In Hawthorne's Shadow
Title | In Hawthorne's Shadow PDF eBook |
Author | Samuel Chase Coale |
Publisher | University Press of Kentucky |
Pages | 322 |
Release | 2021-10-21 |
Genre | Literary Criticism |
ISBN | 0813185939 |
"The world is so sad and solemn," wrote Nathaniel Hawthorne, "that things meant in jest are liable, by an overwhelming influence, to become dreadful earnest; gaily dressed fantasies turning to ghostly and black-clad images of themselves." From the radical dualism of Hawthorne's vision, Samuel Coale argues, springs a continuing tradition in the American novel. In Hawthorne's Shadow is the first critical study to describe precisely the formal shape of Hawthorne's psychological romance and to explore his themes and images in relation to such contemporary writers as John Cheever, Norman Mailer, Joan Didion, John Gardner, Joyce Carol Oates, William Styron, and John Updike.

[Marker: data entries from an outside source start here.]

-- ==== Sys2Proof/Machine/Ptp.lean ====
section
/-!
DEFINITION. Sys2Proof/Machine/Ptp.lean: chapter 12, the two PTP instances and the media clock servo. Instance 0 is PTPI, 1 PTPO.
Captured times are counts of the device's own MED time in 1/16 ns; `servo.base` makes media time of them.
-/
namespace Sys2Proof.Machine

/-- An instance. -/
def ptp (d : Dev) (x : Nat) : PtpInst := if x = 0 then d.ptpi else d.ptpo

/-- Replaces an instance. -/
def setPtp (d : Dev) (x : Nat) (p : PtpInst) : Dev := if x = 0 then { d with ptpi := p } else { d with ptpo := p }

/-- Block number of an instance. -/
def ptpBlk (x : Nat) : Nat := blkPtpi + x

/-- PORT_STATE. -/
def portStateOf (d : Dev) (x : Nat) : Nat := liveF d (offPtpStatus x) 3 0

/-- Sets PORT_STATE. -/
def setPortStateOf (d : Dev) (x v : Nat) : Dev := liveSetF d (offPtpStatus x) 3 0 v

/-- The asymmetry row of a plane's port (Table 12-3): 10 Gb/s, or 25 Gb/s with or without RS-FEC. -/
def ptpRow (d : Dev) (x : Nat) : Nat :=
  if liveB d (offNetStatus x) 1 then 2 else if liveB d (offNetStatus x) 2 then 0 else 1

/-- Media time of a received stamp (R276). -/
def rxTime (d : Dev) (x : Nat) (captured : Int) : Int :=
  captured + d.servo.base - (actF d (offPtpAsym x (ptpRow d x)) 15 0 : Int)

/-- Media time of a transmit stamp (R276). -/
def txTime (d : Dev) (x : Nat) (captured : Int) : Int :=
  captured + d.servo.base + (actF d (offPtpAsym x (ptpRow d x)) 31 16 : Int)

/-- A time in 2^-16 ns as the media time holds it (R269). -/
def mediaOf (t : Int) : MediaTime :=
  ⟨BitVec.ofInt 48 (t / 65536000000000), BitVec.ofInt 30 (t / 65536 % 1000000000), BitVec.ofInt 16 t⟩

/-- The media time in the engine period in progress, at its start (R269), rounded to its fraction (R4). -/
def mediaNow (d : Dev) : MediaTime :=
  mediaOf (rne ((d.servo.epochAt + 250000 * (d.epc.period : Int)) * 4096) 3 + d.servo.base * 4096)

/-- What a timestamp of a message holds of a time in 1/16 ns: seconds and nanoseconds, rounded (R4); in 1/16 ns. -/
def stampOf (t : Int) : Int :=
  let m := mediaOf (rne t 16 * 65536)
  ((m.sec.toNat * 1000000000 + m.ns.toNat) * 16 : Nat)

/-- State of the servo (Table 12-4): 0 FREE, 1 ACQUIRING, 2 LOCKED, 3 SLEWING, 4 HOLDOVER, 5 FOLLOW. -/
def servoState (d : Dev) : Nat := liveF d offPtpiServoStatus 2 0

/-- The plane of the selected source. -/
def servoSel (d : Dev) : Nat := liveF d offPtpiServoStatus 4 4

/-- Sets a 64-bit signed value in a pair of registers. -/
def liveSet64 (d : Dev) (lo hi : Nat) (v : Int) : Dev :=
  let u := code 64 v
  liveSet (liveSet d lo (BitVec.ofNat 32 u)) hi (BitVec.ofNat 32 (u / 2 ^ 32))

/-! ### Intervals (R272) -/

/-- A signed byte of INTERVALS. -/
def ptpByte (d : Dev) (x lo : Nat) : Int := sext 8 (actF d (offPtpIntervals x) (lo + 7) lo)

/-- Ranges and defaults of Table 12-2 by profile: log sync, log announce, log delay request, announce timeout. The range of the
delay request depends on the sync interval under ST 2059-2. -/
def ptpLimits (aes : Bool) (sync : Int) : List (Int × Int × Int) :=
  if aes then [(-4, 1, -3), (0, 4, 1), (-3, 5, 0), (2, 10, 3)]
  else [(-7, -1, -3), (-3, 0, -2), (sync, sync + 5, -3), (2, 10, 3)]

/-- A value within its range, or the default, and whether it was in range. -/
def inLimit (l : Int × Int × Int) (v : Int) : Int × Bool := if l.1 ≤ v ∧ v ≤ l.2.1 then (v, true) else (l.2.2, false)

/-- The intervals in force and whether every field was in range. -/
def ptpIntervals (d : Dev) (x : Nat) : List (Int × Bool) :=
  let aes := liveB d (offPtpCtrl x) 1
  let sync := inLimit ((ptpLimits aes 0).getD 0 (0, 0, 0)) (ptpByte d x 0)
  let ls := ptpLimits aes sync.1
  [sync, inLimit (ls.getD 1 (0, 0, 0)) (ptpByte d x 8), inLimit (ls.getD 2 (0, 0, 0)) (ptpByte d x 16),
    inLimit (ls.getD 3 (0, 0, 0)) (actF d (offPtpIntervals x) 31 24 : Int)]

/-! ### Best master (R271, R275) -/

/-- a is a better master than b by the data set comparison of IEEE 1588-2019. -/
def betterMaster (a b : PtpMaster) : Bool :=
  if a.gmId = b.gmId then decide (a.steps < b.steps ∨ (a.steps = b.steps ∧ a.source < b.source))
  else
    let k := fun (m : PtpMaster) => [m.priority1, m.clockClass, m.accuracy, m.variance, m.priority2, m.gmId]
    decide (k a < k b)

/-- The best master heard of often enough to count. -/
def bestMaster (l : List PtpMaster) : Option PtpMaster :=
  l.foldl (fun b m =>
    if m.heard < 2 then b
    else match b with
      | none => some m
      | some x => if betterMaster m x then some m else some x) none

/-- The parent's record. -/
def parentOf (p : PtpInst) : Option PtpMaster := p.masters.find? fun m => p.parent = some m.source

/-- An instance may act as master (R275): MASTER_EN, and the servo is LOCKED or SLEWING on the other plane. -/
def mayMaster (d : Dev) (x : Nat) : Bool :=
  running d (ptpBlk x) && actB d (offPtpCtrl x) 2 && decide (servoState d = 2 ∨ servoState d = 3) && decide (servoSel d ≠ x)

/-- The data set an instance in MASTER announces: the other instance's parent, one step further (R275). -/
def ownMaster (d : Dev) (x : Nat) : Option PtpMaster :=
  (parentOf (ptp d (1 - x))).map fun m => { m with steps := m.steps + 1 }

/-! ### Qualifying (R280) -/

/-- An instance follows its master: it runs as a slave, Syncs come, and its offset is measured. -/
def isSlave (d : Dev) (x : Nat) : Bool :=
  running d (ptpBlk x) && decide (portStateOf d x = 9) && (ptp d x).fresh && (ptp d x).off.isSome

/-- The plane of an instance is stepping. -/
def stepping (d : Dev) (x : Nat) : Bool := liveB d (offNetStatus x) 3

/-- Its grandmaster's clockClass is at or below CLASS_MAX. -/
def classOk (d : Dev) (x : Nat) : Bool := match parentOf (ptp d x) with
  | none => false
  | some m => decide (m.clockClass ≤ actF d (offPtpQual x) 7 0)

/-- Whether an instance is qualified. -/
def isQualified (d : Dev) (x : Nat) : Bool :=
  isSlave d x && !(stepping d x) && decide ((ptp d x).good ≥ actF d (offPtpQual x) 15 8) && classOk d x

/-- SWITCH_MAX in 1/16 ns. -/
def switchMax (d : Dev) : Int := (actF d offPtpiServoSwitch 19 0 : Int) * 16000

/-- Offset of an instance, and whether it is within SWITCH_MAX. -/
def offOf (d : Dev) (x : Nat) : Int := match (ptp d x).off with
  | some o => o
  | none => 0

/-- The offset is within SWITCH_MAX. -/
def offWithin (d : Dev) (x : Nat) : Bool := decide ((offOf d x).natAbs ≤ (switchMax d).natAbs)

/-- Registers of an instance: QUALIFIED, ROW, OFFSET, PATH_DELAY; and since when it could be reverted to. -/
def ptpReport (d : Dev) (x : Nat) : Dev :=
  let p := ptp d x
  let q := isQualified d x
  let ok := q && offWithin d x
  let p := { p with since := if ok then (match p.since with | none => some d.epc.epoch | some e => some e) else none }
  let d := setPtp d x p
  let d := liveSetB (liveSetF d (offPtpStatus x) 5 4 (ptpRow d x)) (offPtpStatus x) 6 q
  let d := liveSet64 d (offPtpOffsetLo x) (offPtpOffsetHi x) (offOf d x)
  liveSet d (offPtpPathDelay x) (wordOf (if p.mpds.isEmpty then 0 else
    clampI (p.mpds.foldl min (p.mpds.headD 0)) (p.mpds.foldl max (p.mpds.headD 0)) (Config.ptpDelay p.mpds)))

/-- Measurements in progress are dropped. -/
def dropExchange (p : PtpInst) : PtpInst := { p with sync := none, ms := none, t3 := none, req := none }

/-- The events after which QUAL_SYNCS Syncs are needed again (R280). -/
def requalify (p : PtpInst) : PtpInst := { dropExchange p with good := 0 }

When viewed from this perspective, certain writers—particularly Cheever, Mailer, Oates, and Gardner—appear in a new and very different light, leading to a considerable reevaluation of their achievement and their place in American fiction. Mr. Coale's long interviews and conversations with John Cheever, John Gardner, William Styron, and others have provided insights and perspectives that make this book particularly valuable to students of contemporary American literature. Coale links contemporary writers to an on-going American romantic tradition, represented by such earlier authors as Melville, Harold Frederic, Faulkner, Flannery O'Connor, and Carson McCullers. He explores the distinctly Manichean matter of much American romance, linking it to America's Puritan past and to the almost schizophrenic dynamics of American culture in general. Finally, he reexamines the post-modernist writers in light of Hawthorne's "shadow" and shows that, however similar they may be in some ways, they differ remarkably from the previous American romantic tradition.